Mr Zapatero is probably best known internationally as the man who withdrew Spanish troops from Iraq. He announced this immediately after his surprise election victory over the pro-Bush conservatives of the Partido Popular (PP), just after the bombings. He is keenly aware of the need to counter the outraged response of his critics, nationally and internationally, who have portrayed this move as the action of a quisling and a coward. He has presented a strong defence, arguing that terrorism is strengthened, not weakened, by a neo-conservative strategy which flouts international law and treats human rights as a dispensable luxury.

At the UN general assembly last September, he obliquely criticised the disastrous dirty war against the Basque terrorist group Eta, waged (ironically enough) by a previous PSOE administration in the 1980s. Spain's own experience shows, he said, that violating democratic principles plays straight into the hands of terrorist strategists.

He then referred to Spain's history as a country "created and enriched" by the fusion of Islamic and Christian cultures to introduce his Big Idea: "an alliance of civilisations between the western world and the Arab and Muslim world."

His proposal has since been accepted in principle by the Latin American countries, and by the Arab League, and Annan's espousal of it is significant.

However, one must wonder whether Zapatero and his advisers have fully thought through the implications of this proposal. Like motherhood and apple pie, it is, of course, a good thing that those of us who come from the western and Christian traditions should treat the Islamic religion with respect. We should, of course, recognise Arab culture as the product of a great civilisation which, as in the case of Moorish Spain, was at times well in advance of our own.

The problem with the idea of an "alliance of civilisations", though, is that it may respond rather too mechanically to the idea which presumably provoked it, and thus share some of that idea's underlying assumptions. Samuel P. Huntington's famous (or notorious) essay, The Clash of Civilisations (1993) argued that, with the end of the cold war: "The clash of civilisations will dominate global politics The next World War, if there is one, will be a war between civilisations."

The 9/11 attacks gave a crude version of this thesis wide currency, without taking on board the many qualifications entered by Huntington himself. However, Huntington's main argument has one great flaw. He assumes that "civilisations" impose overriding loyalties that bind their component peoples together in a zero-sum game against other "civilisations".

He thus tacitly accepts the view that values officially held by the UN to be universal, like democracy and human rights, are intrinsic only to "western civilisation", and cannot become a real force in, for example, Chinese or Arab civilisations.

If this were so, the world is in deep trouble, because there would be no principle which can unite citizens in Beijing and Boston, no common cause between the peoples of Cairo and Chicago.

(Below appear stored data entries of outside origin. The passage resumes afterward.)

/-- The header serializer of `row24` at lane `i` of field `k`. -/
def hdr24 (k : BitVec 5) (i : BitVec 2) : State :=
  { row24 with phase := .hdr, pixlen := 18, fidx := k, bidx := i, ocur := BitVec.ofNat 32 (fieldOffset k.toNat + i.toNat) }

/-- The header serializer of `row1` at lane `i` of field `k`. -/
def hdr1 (k : BitVec 5) (i : BitVec 2) : State :=
  { row1 with phase := .hdr, pixlen := 4, fidx := k, bidx := i, ocur := BitVec.ofNat 32 (fieldOffset k.toNat + i.toNat) }

/-- The 1-bit packer of `row1` in row 0, with `ACC`, `NBITS` and `COL`. -/
def pix1 (acc : Byte) (nbits : BitVec 4) (col : Word) : State :=
  { row1 with phase := .pix1, pixlen := 4, fidx := 16, acc := acc, nbits := nbits, col := col, ocur := 62 }

/-- The 24-bit packer of `row24` in row 0, at column `col` and channel `ch`. -/
def pix24 (col : Word) (ch : BitVec 2) : State :=
  { row24 with phase := .pix24, pixlen := 18, fidx := 14, col := col, ch := ch, ocur := 54 + 3 * col + ch.setWidth 32 }

/-- The padding writer of `row24` in row `row`, after `pcnt` padding bytes. -/
def padw (row : Word) (pcnt : BitVec 2) : State :=
  { row24 with phase := .padw, pixlen := 18, fidx := 14, row := row, col := 3, pcnt := pcnt
               ocur := 54 + 12 * row + 9 + pcnt.setWidth 32 }

/-! One step of each instruction. -/

/-- K1. -/
theorem test_cfg_k1 : (nextState (exec (.cfg 9 1 1) State.reset)).map (fun t => (t.width, t.rbu, t.pad, t.prb, t.cfgv)) =
    some (9, 2, 2, 4, true) := by decide
/-- E7: the second `CFG` fails; the configuration is kept, but dead. -/
theorem test_cfg_e7 : (nextState (exec (.cfg 9 1 8) row24)).map (fun t => (t.err, t.cfgv, t.bpp, t.prb)) =
    some (.unsupportedFormat, false, 24, 12) := by decide
/-- E2 with the required 18 of `row24`: one sample too few. -/
theorem test_enc_short : (nextState (exec (.enc 17) { row24 with done := true, ocur := 78 })).map
    (fun t => (t.err, t.done, t.ocur, t.phase)) = some (.outOfBounds, false, 0, .idle) := by decide
/-- E2b: exactly the required number. -/
theorem test_enc_accepted : (nextState (exec (.enc 18) { row24 with row := 2, fidx := 14 })).map
    (fun t => (t.err, t.phase, t.pixlen, t.row, t.fidx)) = some (.none, .hdr, 18, 0, 0) := by decide
/-- The example of R141: `FSIZE` of a 1 by 1 image at 24 bpp begins with `3A`. -/
theorem test_hdrByte_example : (nextState (exec .hdrByte { hdr24 1 0 with height := 1, prb := 4 })).map
    (fun t => (t.outByte 2, t.bidx, t.fidx, t.ocur)) = some (0x3A, 1, 1, 3) := by decide
/-- P4, step 54: the last byte of the header. -/
theorem test_hdrByte_last : (nextState (exec .hdrByte (hdr24 14 3))).map
    (fun t => (t.outByte 53, t.phase, t.fidx, t.bidx, t.ocur)) = some (0x00, .pix24, 14, 0, 54) := by decide
/-- The example of R173. -/
theorem test_pk1Shift_example : (nextState (exec .pk1Shift { pix1 0b101 3 3 with width := 9, pix := [(3, 0xFF)] })).map
    (fun t => (t.acc, t.nbits, t.col, t.ocur)) = some (0b1011, 4, 4, 62) := by decide
/-- V5: a sample of `FE` is black. -/
theorem test_pk1Shift_black : (nextState (exec .pk1Shift { pix1 1 1 1 with pix := [(1, 0xFE)] })).map
    (fun t => (t.acc, t.nbits)) = some (2, 2) := by decide
/-- The accumulator trace of section 2.4: five pixels `16` are flushed as `B0`, and the row ends. -/
theorem test_pk1Flush_partial : (nextState (exec .pk1Flush { pix1 0x16 5 5 with width := 5 })).map
    (fun t => (t.outByte 62, t.acc, t.nbits, t.phase, t.pcnt)) = some (0xB0, 0, 0, .padw, 0) := by decide
/-- V4: the last flush of a row without padding completes the encode. -/
theorem test_pk1Flush_completes :
    (nextState (exec .pk1Flush { pix1 0x01 8 32 with width := 32, height := 1, pad := 0, ocur := 65 })).map
      (fun t => (t.outByte 65, t.phase, t.done, t.row, t.col, t.ocur)) = some (0x01, .idle, true, 1, 0, 66) := by decide
/-- P4, step 56: G of pixel 0. -/
theorem test_pk24Byte_green : (nextState (exec .pk24Byte (pix24 0 1))).map
    (fun t => (t.outByte 55, t.ch, t.col, t.phase)) = some (0x02, 2, 0, .pix24) := by decide
/-- P4, step 63: R of the last pixel of row 0. -/
theorem test_pk24Byte_rowEnd : (nextState (exec .pk24Byte (pix24 2 2))).map
    (fun t => (t.outByte 62, t.phase, t.col, t.ch, t.pcnt, t.ocur)) = some (0x07, .padw, 3, 0, 0, 63) := by decide
/-- P4, step 66: the last padding byte of row 0. -/
theorem test_padByte_nextRow : (nextState (exec .padByte (padw 0 2))).map
    (fun t => (t.outByte 65, t.phase, t.row, t.col, t.pcnt, t.ocur)) = some (0x00, .pix24, 1, 0, 0, 66) := by decide
/-- P4, step 78: the last byte of the file. -/
theorem test_padByte_completes : (nextState (exec .padByte (padw 1 2))).map
    (fun t => (t.outByte 77, t.phase, t.done, t.row, t.ocur)) = some (0x00, .idle, true, 2, 78) := by decide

This assumption, curiously enough, lays aside a basic tenet of the very "western" civilisation Huntington writes from and for: that democratic freedoms and human rights are, as the American founding fathers put it, "self-evident" and applicable to "all men".

The Bush administration's gung-ho "war on terror" has ridden roughshod over these principles.

But it is not the only impediment to Zapatero's alliance of civilisations, his "institutional dialogue with Islam and the Arab world". The other obstacle is the tyrannical nature of most Arab and Islamic states.

This makes them unlikely partners for the propagation of the culture of democracy, equality and human rights, which he rightly proposes as an antidote to terrorism.

A further and very tricky twist is the uncomfortable fact that democratic advances in the Islamic world often lead directly to the emergence of Islamist governments, which impose religious law on civil society. Their value systems are as hostile to democratic principles as were the Christian churches, prior to the Enlightenment and the great revolutions which separated church and state in Europe and America.

Zapatero's initiative is welcome, in that it both promotes democratic values and rejects a confrontational approach to Islamic civilisation. The hard question it raises, however, is whether these two worthy aims are compatible.